The journey, like the poem, is cyclical. Having left his holy man, as he must if he is to grow, he experiences all the horrors that await a person coming out of a contemplative retreat into the noise and chaos of the quotidian world. Trying to find peace in the hilltown of Simla, he comes across a dusty volume on the history and legends of old London and the Matter of Britain: the relief at finding an objective correlative worthy of his imagination is palpable: "And three or four weeks by good chance / I lived in Troynovant, exotic mother of London, / turning the dusty treasures in the sunlight slowly, / ... It was written! / And it seemed to me you had given a parting gift." Vale Royal, 22 years later, was the fruit.

Dun's total isolation from conventional literary outlets is his great linguistic strength, because it has allowed him the freedom to develop his characteristic style without interference from fashion. In particular, he has evolved a mastery of the long, sinuous sentence which, so far from buckling under its weight, is frequently sustained over six or more lines, and which, to be best appreciated, should be heard, not read. This creates both a build-up of narrative tension and a deceptively effortless fluidity; it also permits the elaboration of discursive passages which do not shirk abstraction: indeed, such sections are interwoven with his shimmering descriptive language in such a way as to reinforce the all-encompassing nature of his concerns: "Suns of unique mornings found us one day in transit / hill-walking as it happened in the deep-green pine belt / up along circular arcadian trackways sunlit, / talking as we circled of the great transpersonal sadness / beyond the small diameter of any one experience."This poetic voice really is unique in modern writing in English.

Given the standard of what Dun here achieves, it does seem almost captious to say that in one short section of Canto IV, where the father recalls a tale of two beautiful young Cuban girls, one slave-owning, the other slave owned, the internal references do not seem to me to make clear quite how this story fits into the overall structure of the poem: perhaps the incident is too removed from the experience of the poet himself.
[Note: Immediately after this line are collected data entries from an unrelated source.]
/-! ### Reading a pixel (R343) -/

/-- The list that a read of a pixel sees: inside a draw, no insertion of a higher-numbered primitive (R204). -/
def State.seenList (s : State) (t : TRef) (th : Thread) (d : Target) (pixel : Nat) : Except Lane (State × List LayerNode) :=
  match th.frag.bind fun f => ((s.draws[f.draw]?).bind fun dr => dr.snaps.find? fun x =>
      x.target.toNat == d.va && x.pixel == pixel && f.prim < x.prim) with
  | some x => .ok (s, x.nodes)
  | none => match s.pixelList t th d pixel with
    | .error e => .error e
    | .ok (s, l) => .ok (s, l.map (·.node))

/-- A read of one pixel: it waits as an insertion would for the earlier primitives of its draw; an invalid descriptor gives
0 (R343). -/
def pixelBody (i : Instr) (d a : RegName) (n : Nat) (f : Kernel → Thread → Target → List LayerNode → List Reg) : Body := fun s t th =>
  let s := s.drainStrand t.blk th.strand
  if s.layerWaits th (layerPixel th i) then .go (s.parkAt t (.layer i 0))
  else orLane do
    let pixel := (th.valAt a 2).toNat
    let (s, desc) ← s.targetAt t th (linsTarget th a).toNat pixel
    match desc with
    | none => .ok (s.gdone t d (List.replicate n (Reg.plain 0)))
    | some tg =>
      let (s, l) ← s.seenList t th tg pixel
      .ok (s.gdone t d (f (s.kernel t.blk) th tg l))

/-- The depth that LRES returns, with its slopes as partials (R343, R189). -/
def depthReg (k : Kernel) (n : LayerNode) : Reg :=
  if (k.plyIndex 0).isNone && (k.plyIndex 1).isNone then Reg.plain n.depth
  else ⟨n.depth, .live, false, partsOf k.d fun i =>
    if some i = k.plyIndex 0 then rne32 (Fmt.f16.val n.dzx) else if some i = k.plyIndex 1 then rne32 (Fmt.f16.val n.dzy) else 0⟩

/-- The four results of LRES for layer k. -/
def lresOut (k : Kernel) (layer : Nat) (l : List LayerNode) : List Reg :=
  match l[layer]? with
  | none => [Reg.plain 0x7F800000, Reg.plain 0, Reg.plain 0, Reg.plain 0]
  | some n =>
    let c := fun i => n.rgba.getD i 0
    [depthReg k n, Reg.plain (Word.ofNat (c 0 + 65536 * c 1)), Reg.plain (Word.ofNat (c 2 + 65536 * c 3)),
      Reg.plain (Word.ofNat (n.cov + 65536 * n.tag + 16777216 * n.merges))]

/-- The composite of a list (R343). -/
def compositeOut (l : List LayerNode) : List Reg :=
  let acc := l.foldl (fun (acc : List Word) n =>
    let t := sub32 0x3F800000 (acc.getD 3 0)
    (List.range 4).map fun k => add32 (acc.getD k 0) (mul32 t (n.chan k))) [0, 0, 0, 0]
  let h := fun k => toHalf (acc.getD k 0)
  [Reg.plain (Word.ofNat (h 0 + 65536 * h 1)), Reg.plain (Word.ofNat (h 2 + 65536 * h 3))]

/-- LRES (R343). -/
def execLres (d a : RegName) (st : Stall) (s : State) : Host.Outcome State Fault Refusal :=
  s.run (.lres d a st) st (pixelBody (.lres d a st) d a 4 fun k th _ l => lresOut k (th.valAt a 3).toNat l)

/-- LCNT (R343). -/
def execLcnt (d a : RegName) (st : Stall) (s : State) : Host.Outcome State Fault Refusal :=
  s.run (.lcnt d a st) st (pixelBody (.lcnt d a st) d a 1 fun _ _ tg l =>
    [Reg.plain (Word.ofNat (l.length % 16 + (if tg.moi then 256 else 0) + (if tg.drop then 512 else 0)))])

/-- LCOMP (R343). -/
def execLcomp (d a : RegName) (st : Stall) (s : State) : Host.Outcome State Fault Refusal :=
  s.run (.lcomp d a st) st (pixelBody (.lcomp d a st) d a 2 fun _ _ _ l => compositeOut l)

/-! ### LCLR (R344) -/

/-- LCLR (R344): one command for the issue set. -/
def execLclr (a : RegName) (st : Stall) (s : State) : Host.Outcome State Fault Refusal :=
  s.runOnce (.lclr a st) st fun s ls t th =>
    let w := th.valAt a 2
    if w.field 5 11 != 0 then .trap s 0x38 0x02
    else if (s.spindle? t.blk false (w.field 0 5)).isNone then .trap s 0x30 0x02
    else match s.issueCmd s.issue.core ls t qDraw (.lclr (th.pair a) w) with
      | some s => .done s fun _ th => th
      | none => .trap s 0x40 0x01

/-- Bytes that an engine reads across pages. -/
def State.engineRead (s : State) (tr : Translate) (ea n : Nat) : Except CopyR (State × List Byte) := State.readSpan tr 3 s ea n

/-- The NEXT words of `count` nodes of one 4 KiB chunk of a pool page, from node `first` at address `ea` on: each the
following node, the last of the pool `after`. -/
def chainWrites (ea first count total after : Nat) : List (Nat × List Byte) :=
  (List.range count).map fun i => (ea + 32 * i + 16, leBytes 4 (if first + i + 1 = total then after else first + i + 1))

/-- Several engine writes, one after another. -/
def State.writeSpans (tr : Translate) (blk : Option Nat) (ws : List (Nat × List Byte)) (s : State) : CopyR :=
  ws.foldl (fun r w => match r with | .ok s => s.writeSpan tr blk w.1 w.2 | r => r) (.ok s)

/-- How many chunks of a clear come before the last. -/
def Target.chunks (d : Target) : Nat := (d.width * d.height + 511) / 512 + 16 * d.npages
Nevertheless, even here, the language is full of evocative power: "Black Cinderella, African princess in bondage, / barefoot beauty in rags with her chastened shoulders / walks like a swaying sidewinder or a diamondback / up from the house-kitchen climbing a flight of white stairs."

This poem is noble, both in conception and execution, a dense weave of lived experience, serious philosophical and theological questioning, humour, knowledge of many different spiritual and cultural traditions, evocations of spectacular inward and outward journeys, a celebration of life. And in the concluding sequence, as he clings to the outside of a steam train on the sizzling plains of India, comes the epiphany he has been searching for: "And the train rolled faster into the dust-storm coming, / telegraph-poles fighting with King Cobra, whiplashing / an inch from my spine, whistling in the noon-race... / ... / And then, with death alongside, knowing I was dying, / thundering into the fiery void without anything, / suddenly I knew I was full and overflowing. / And the tears came to prove it on both sides of my face."